В ту ночь мне приснился сон, который я не забуду до конца своих дней. Даже сегодня воспоминания настолько четкие, что каждый раз, когда я говорю о том сне, я словно заново его переживаю. Я дома, у родителей, в комнате для молитв, где стоит моя кровать. Время — около пяти утра, я сплю. И мне снится, будто я лечу. Стою на вершине горы и вдруг понимаю, что могу превратиться во что угодно по собственному желанию. Немного поколебавшись, я выбираю Гаруду — птицу из индуистской и буддийской мифологии. Это получеловек-полугриф, чье имя с санскрита переводится как «Крылатая песнь». Я поворачиваю голову, чтобы рассмотреть крылья за спиной — те самые крылья, о которых я так мечтала, когда медитировала подростком в Наги Гомпа. И вот я их обрела. Крылья великолепны: мягкие, белые, перышки трепещут на ветру, — и они готовы нести меня в небо. Крылья сияют и внушают мне чувство невероятной силы — ни разу в жизни я не испытывала ничего подобного. И вот я уже лечу над Бутаном, подо мной сверкают огоньки — окна жилых домов. Я слышу, как крылья с легким шумом разрезают ветер.
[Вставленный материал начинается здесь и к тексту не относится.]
-- ==== Sys2Proof/Laws/Traced.lean ====
section
/-! SUPPORT. What retirement of an instruction changes besides its effect: the base lemmas. -/
set_option Elab.async false
set_option linter.all false
namespace Sys2Proof.Machine

/-- State `s` is `o` but for the trace of the sections and the latches of Chorus. -/
structure Traced (o s : State) : Prop where
  eq : s = { o with trace := s.trace, chorus := s.chorus }

theorem Traced.refl {s : State} : Traced s s := ⟨rfl⟩

theorem Traced.withTrace {o s : State} (h : Traced o s) (x : Vector TraceSec 3) : Traced o { s with trace := x } := ⟨by rw [h.eq]⟩

theorem Traced.withChorus {o s : State} (h : Traced o s) (x : Chorus) : Traced o { s with chorus := x } := ⟨by rw [h.eq]⟩

theorem Traced.edge {o s : State} {t n : Nat} (h : Traced o s) : Traced o (s.edge t n) := by
  unfold State.edge
  dsimp only
  split
  · exact h.withChorus _
  · exact h

theorem Traced.modTsec {o s : State} {sec : Fin 3} {f : TraceSec → TraceSec} (h : Traced o s) : Traced o (s.modTsec sec f) :=
  h.withTrace _

theorem Traced.ite {o : State} {c : Prop} [Decidable c] {s t : State} (hs : Traced o s) (ht : Traced o t) : Traced o (if c then s else t) := by
  split
  · exact hs
  · exact ht

theorem Traced.foldl {o : State} {α : Type} {f : State → α → State} {l : List α} {s : State} (h : Traced o s)
    (hf : ∀ s x, Traced o s → Traced o (f s x)) : Traced o (l.foldl f s) := by
  induction l generalizing s with
  | nil => exact h
  | cons x l ih => exact ih (hf s x h)

end Sys2Proof.Machine
end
Взмываю вверх и бросаюсь вниз, пролетаю над людьми, которые показывают на меня пальцем и что-то говорят, — я не различаю слов и не понимаю, испуганы люди или восхищены. Я чувствую себя сильной и бесконечно счастливой. И просыпаюсь от радости: сердце бьется так сильно, что вот-вот взорвется. Открываю один глаз и с минуту пытаюсь понять, где же я. Но реальность быстро возвращает меня на землю. Я дома, а рядом с моей кроватью разрывается телефон. Я поднимаю трубку и слышу бесцветный голос Тсокни Ринпоче, сына учителя:

— Он покинул нас. Думаю, тебе лучше приехать как можно скорее.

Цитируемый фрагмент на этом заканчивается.